Knowledge is power, knowledge is wisdom, with knowledge comes understanding and the ability to change.

 

Then we also want you to begin to learn refusal and coping skills, so you can use these skills to learn to deal with the stress and situations around you that previously had you running to indulge your addictions.

The first phase of recovery can seem overwhelming, but in reality it is not.

 

Just think of it as if you were learning a new language and you heard these foreign words the first time. Of course they seem foreign to you at first because you don’t know what they mean or how to use them. It’s the same with addiction recovery. Yet as you go and learn, you become familiar with the meanings of the words and you gain understanding. Soon you are speaking a new language, in our case living a new life of recovery. It becomes a natural, reflex action. Then you get all the benefits from it!

The beginning of the recovery journey (Phase 1, as I like to call it) is an exciting phase for those hungry and broken and seeking a better way of life, because they want the information, knowledge and tools necessary to overcome their addiction. For those who do not want to deal with their addiction problem and have not or will not admit their addiction is a problem, Phase 1 is often difficult and full of conflicts, because they are still resisting getting sober. They have not let go of their addiction, they had not surrendered it, it still controls them and they still wish to indulge in it.

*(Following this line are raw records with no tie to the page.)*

-- ==== Sys2Proof/Machine/FaultOps.lean ====
section
/-!
DEFINITION. What one fault occurrence does (R384 to R398, R405): COUNT, STATUS, ERR latch, record, first and last fault,
notification, Milestone, entry into Grey mode.
-/
namespace Sys2Proof.Machine

/-- What an occurrence tells besides its source (Table 14.4). -/
structure Where where
  selector : Nat := 0
  port : Nat := 0xFF
  engine : Nat := 0xFF
  line : Option Nat := none
  location : Nat := 0
  detail : Nat := 0
  spec : Bool := false
  forced : Bool := false
  deriving DecidableEq, Repr

/-- Bytes 0 to 59 of a record (Table 14.4). -/
def recBody (r : FaultRec) : List Byte :=
  leBytes 60 (r.time % 2 ^ 64 + r.source * 2 ^ 64 + r.severity * 2 ^ 80 + bit r.spec * 2 ^ 82 + bit r.forced * 2 ^ 83 +
    bit r.upgraded * 2 ^ 84 + bit r.grey * 2 ^ 85 + r.selector * 2 ^ 88 + r.port * 2 ^ 104 + r.engine * 2 ^ 112 +
    r.seq % 2 ^ 32 * 2 ^ 120 + r.count % 2 ^ 32 * 2 ^ 152 +
    (match r.line with | some l => l % 2 ^ 31 * 2 ^ 184 + 2 ^ 215 | none => 0) +
    r.location % 2 ^ 32 * 2 ^ 216 + r.detail % 2 ^ 128 * 2 ^ 256)

/-- The 64 bytes of a record, CHECK over bytes 0 to 59 last (R393). -/
def recBytes (r : FaultRec) : List Byte := recBody r ++ leBytes 4 (crc32c (recBody r))

/-! Fault registers, one set per source: unit of the register is the source number. -/

def srcStatus (h : Hw) (s : Nat) : Bool := flag h 0x8000 2 s

/-- The domain that a persisting cause comes from: the stewards judge distrust and the classes, the fabric tells of the link and of scrub, THM watches the rest. -/
def srcDomain (s : Nat) : Nat :=
  if s = Src.sensorDistrust ∨ s = Src.classOvercommit then 2
  else if s = Src.portDown ∨ s = Src.driftRetrainWaiting ∨ s = Src.scrubLate then 5 else 1

/-- The cause of a source persists: by what the state shows of it, or as its block last said (R384, assumption 172). -/
def persists (h : Hw) (s : Nat) : Bool :=
  if s = Src.driftRetrainWaiting then (span 16 8).any (fun k => (laneset h k).spare.isNone && (laneset h k).queue.any (·.drift))
  else if s = Src.classOvercommit then (List.range 8).any (fun t => flag h 0x3420 1 t)
  else if s = Src.scrubLate then h.chans.pcs.any (fun e => e.2.late)
  else if s = Src.capUnmet then h.power.unmet
  else if s = Src.inputRailOut then !h.power.railRaised.isEmpty
  else if s = Src.thermalTrip then h.mode == .trip || h.mode == .dramOff
  else if s = Src.bandRusset then (List.range 16).any (fun d => obj h 0x7810 1 d == 2)
  else flag h 0x8000 3 s

/-- ACTIVE as it reaches the fault registers: a domain that is not ON shows no fault (Table 11.3). -/
def srcActive (h : Hw) (s : Nat) : Bool := persists h s && domainState h (srcDomain s) == 0
def srcEnabled (h : Hw) (s : Nat) : Bool := flag h 0x8000 4 s
def srcSeverity (h : Hw) (s : Nat) : Nat := obj h 0x8000 5 s

/-- ACTIVE follows a cause that persists (R384). -/
def setActive (h : Hw) (s : Nat) (b : Bool) : Hw := setObj h 0x8000 3 s (bit b)

def setLatch (h : Hw) (s : Nat) (b : Bool) : Hw :=
  { h with faults := { h.faults with latch := tput false h.faults.latch s b } }

/-- A 53-byte map with bit i for source i (R411). -/
def sourceMap (h : Hw) (sub : Nat) : List Byte :=
  leBytes 53 ((sourceRows.map (fun r => if (if sub = 3 then srcActive h r.num else flag h 0x8000 sub r.num) then 2 ^ r.num else 0)).sum)

/-- Grey mode is in force (0x8300:01). -/
def grey (h : Hw) : Bool := flag h 0x8300 1

/-- Entry into Grey mode (R405): `cause` are bits of 0x8300:04, `source` the INTEGRITY source if one causes it. In SLEEP and before the end of power-up the entry waits for the last step of the wake or of power-up. Grey mode entered again after a trip keeps the source it had. -/
def enterGrey (h : Hw) (cause : Nat) (source : Option Nat) : Hw :=
  if (h.mode != .run && h.mode != .stopping) || obj h 0x7000 1 == 2 || obj h 0x7000 1 == 4 then
    { h with faults := { h.faults with greyWait := h.faults.greyWait ||| cause, greySource := h.faults.greySource <|> source } }
  else if grey h then
    let h := setObj (bump (setObj h 0x8300 4 0 (obj h 0x8300 4 ||| cause)) 0x8300 5) 0x8300 6 0 (now h)
    match source with
    | some s => if obj h 0x8300 7 = 0xFFFF then setObj h 0x8300 7 0 s else h
    | none => h
  else
    let h := setObj (setObj h 0x8300 1 0 1) 0x8300 4 0 cause
    let h := setObj (bump h 0x8300 5) 0x8300 6 0 (now h)
    let h := setObj h 0x8300 7 0 (match source with | some s => s | none => if bitAt cause 2 then obj h 0x8300 7 else 0xFFFF)
    { h with react := { h.react with grey := true } }

/-- The last step of a wake or of power-up: an entry that waited, or one that a restart after a trip calls for, takes place (R407). -/
def enterWaiting (h : Hw) (cause : Nat) : Hw :=
  let f := h.faults
  if f.greyWait ||| cause = 0 then h else enterGrey { h with faults := { f with greyWait := 0, greySource := none } } (f.greyWait ||| cause) f.greySource

/-- An INTEGRITY source's latch is set. -/
def integrityLatch (h : Hw) : Bool := h.faults.latch.any (fun e => e.2 && tget false h.faults.integrity e.1)

/-- The values the snapshot registers latch: every register that stands at other than its default, of the objects of 0x2000 to 0x7FFF and 0x9800 to 0x9FFF (R398). -/
def latchable (key : Nat) : Bool :=
  let idx := key / 4096 / 256
  (decide (0x2000 ≤ idx) && decide (idx ≤ 0x7FFF)) || (decide (0x9800 ≤ idx) && decide (idx ≤ 0x9FFF))

/-- A channel's neighbour-refresh generator: its seed until it first draws (R183). -/
def lfsrOf (h : Hw) (ch : Nat) : Nat :=
  match (tget {} h.chans.chs ch).lfsr with
  | some v => v
  | none => let v := Config.lfsrSeed (obj h 0x1000 4) ch % 4294967296; if v = 0 then 1 else v

/-- What the snapshot registers take: the values of the register file, the channels' generators, and for each path its selected parcel's entry and heat (R398, R400). -/
def latched (h : Hw) : Tbl Nat :=
  let t := (List.range 64).foldl (fun t k => tput (regDefault (regKey 0x5022 1 k)) t (regKey 0x5022 1 k) (lfsrOf h k)) (h.regs.filter (fun e => latchable e.1))
  (List.range 5).foldl (fun t p => tset (tset t (regKey 0x4001 2 p) (route h (obj h 0x4001 1 p))) (regKey 0x4001 3 p) (heatOf h (obj h 0x4001 1 p))) t

/-- A NOTIFICATION (R395): an answer body with OP 0x8F, sent on each port named while 17 MGT credits remain after it. -/
def notify (h : Hw) (r : FaultRec) : Hw :=
  let slot := r.seq % 256
  let body := leBytes 16 (0x8F + 0x8010 * 2 ^ 32 + slot * 2 ^ 48 + 1 * 2 ^ 56 + r.selector * 2 ^ 64 + 64 * 2 ^ 96) ++ recBytes r
  if r.severity = 0 || !bitAt (obj h 0x8020 1) (r.severity - 1) then h
  else ((List.range 4).filter (fun p => bitAt (obj h 0x8020 2) p && decide (p < portCount h))).foldl
    (fun h p => if (port h p).mgtCredits ≥ 6 + 17 && !(port h p).down then sendGroup h p (.mgt body) else bump h 0x8020 3) h

/-- Keeps the first and the last fault (R394). -/
def keepFirstLast (h : Hw) (r : FaultRec) : Hw :=
  if r.severity < obj h 0x8012 3 then h
  else
    let f := h.faults
    { h with faults := { f with first := (match f.first with | some x => some x | none => some r), last := some r } }

/-- A trigger event of the cycle in which the trigger fired: its bit is set, and the lowest code is recorded (R398). -/
def alsoFired (h : Hw) (code detail : Nat) : Hw :=
  let h := setObj h 0x9010 4 0 (obj h 0x9010 4 ||| 2 ^ (code - 1))
  if code < obj h 0x9010 2 then setObj (setObj h 0x9010 2 0 code) 0x9010 3 0 detail else h

/-- A trigger event of Milestone (R396 to R398): `code` of Table 14.5 and the detail. `after` takes the fault source that a firing raises. Events of one command fall into one cycle, but for the record of the firing itself (assumption 173). -/
def milestoneEvent (after : Hw → Nat → Hw) (h : Hw) (code detail : Nat) : Hw :=
  if !bitAt (obj h 0x9000 3) (code - 1) then h
  else if h.react.fired && !(code == 3 && detail == Src.milestoneFired) then alsoFired h code detail
  else if obj h 0x9000 2 != 1 then bump h 0x9000 9
  else
    let h := setObj (setObj (setObj (setObj h 0x9000 2 0 2) 0x9010 1 0 (now h)) 0x9010 2 0 code) 0x9010 3 0 detail
    let h := setObj (setObj (bump h 0x9000 10) 0x9010 4 0 (2 ^ (code - 1))) 0x9010 6 0 (obj h 0x8011 1)
    let h := setBlob h 0x9010 5 (sourceMap h 2)
    let h := { h with faults := { h.faults with snapTaken := true, snap := latched h }, react := { h.react with fired := true } }
    let h := if code != 1 && flag h 0x9000 7 then emit { h with faults := { h.faults with ballLow := true } } .milestoneLow else h
    after h Src.milestoneFired

/-- A record enters the ring, with everything a record of its severity does (R387, R392 to R396, R405). -/
def writeRecord (fire : Hw → Nat → Nat → Hw) (h : Hw) (r : FaultRec) : Hw :=
  let n := obj h 0x8011 1
  let r := { r with seq := n, grey := grey h }
  let h := setObj (bump h 0x8011 1) 0x8011 2 0 (n % 256)
  let h := { h with faults := { h.faults with ring := tset h.faults.ring (n % 256) r } }
  let h := notify (keepFirstLast h r) r
  if r.severity ≥ obj h 0x9000 4 && (obj h 0x9000 5 == 0xFFFF || obj h 0x9000 5 == r.source) then fire h 3 r.source else h

/-- One occurrence; `fuel` bounds the chain record, firing, record of the firing. -/
def raiseN : Nat → Hw → Nat → Where → Hw
  | 0, h, s, _ => bump h 0x8000 7 s
  | fuel + 1, h, s, w =>
    let h := bump h 0x8000 7 s
    if !srcEnabled h s then h
    else
      let sev := if w.spec then 0 else srcSeverity h s
      let known := srcStatus h s
      let h := setObj h 0x8000 2 s 1
      let h := { h with faults := { h.faults with integrity := tput false h.faults.integrity s (sev == 3) } }
      let h := if sev ≥ 2 then setLatch h s true else h
      let r : FaultRec := { time := now h, source := s, severity := sev, spec := w.spec, forced := w.forced, selector := w.selector, port := w.port, engine := w.engine, count := obj h 0x8000 7 s, line := w.line, location := w.location, detail := w.detail }
      let fire := milestoneEvent (fun h s => raiseN fuel h s {})
      let h := if !known || sev ≥ 2 || w.forced then writeRecord fire h r else bump h 0x8011 3
      if sev = 3 then enterGrey h 1 (some s) else h

/-- One occurrence of a fault source (R387). -/
def raise (h : Hw) (s : Nat) (w : Where := {}) : Hw := raiseN 3 h s w

/-- A Milestone trigger event (R396). -/
def milestone (h : Hw) (code detail : Nat) : Hw := milestoneEvent (fun h s => raise h s) h code detail

/-- A link event of Milestone: `b` is the bit of 0x9000:06, the detail a laneset (R396). -/
def linkEvent (h : Hw) (b ls : Nat) : Hw := if bitAt (obj h 0x9000 6) b then milestone h 5 ls else h

/-- Upgrades a speculative occurrence (R244, R393): its record takes the mapped severity, in place while it is in the ring, else as a new record. -/
def upgrade (h : Hw) (r : FaultRec) : Hw :=
  let sev := srcSeverity h r.source
  let r' := { r with severity := sev, spec := false, upgraded := true }
  let fire := milestoneEvent (fun h s => raise h s)
  let h := { h with faults := { h.faults with integrity := tput false h.faults.integrity r.source (sev == 3) } }
  let h := if sev ≥ 2 then setLatch h r.source true else h
  let h :=
    if tfind h.faults.ring (r.seq % 256) = some r then
      let h := { h with faults := { h.faults with ring := tset h.faults.ring (r.seq % 256) r' } }
      let h := notify (keepFirstLast h r') r'
      if sev ≥ obj h 0x9000 4 && (obj h 0x9000 5 == 0xFFFF || obj h 0x9000 5 == r.source) then fire h 3 r.source else h
    else writeRecord fire h { r' with time := now h, count := obj h 0x8000 7 r.source }
  if sev = 3 then enterGrey h 1 (some r.source) else h

/-- ERR_N is low while a latch is set, or while THM holds it; AO holds the latches, so no gated domain takes part (R307, R389). -/
def errLow (h : Hw) : Bool := h.faults.latch.any Prod.snd || h.thmErr

end Sys2Proof.Machine
end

It’s not enough to tell addicts that recovery is a better way of life. We must show them how it works.
Just as it’s not enough to tell me the computer is a good tool and can make my life easier.

You have to teach me how it works for me to get the full benefit of it. It’s the same with recovery.

Now remember, you can have all the information and knowledge you need, but if you don’t use it, it’s worthless. You get no benefit from it. So the bottom line is it’s not about what you say, it’s about what you do. I will often tell addicted people I am helping that they shouldn’t make any promises to their loved ones, friends or employers regarding their stopping their addictions.

 

Why? Because those promises carry no weight anymore.

 

The addicted person has made many promises and has failed to live up to most, if not all of them.

Their friends and loved ones and families won’t believe the words anyway.

What the friends, families, and loved ones will believe, is seeing a changed life,

based on the new actions and behavior of the addicted person.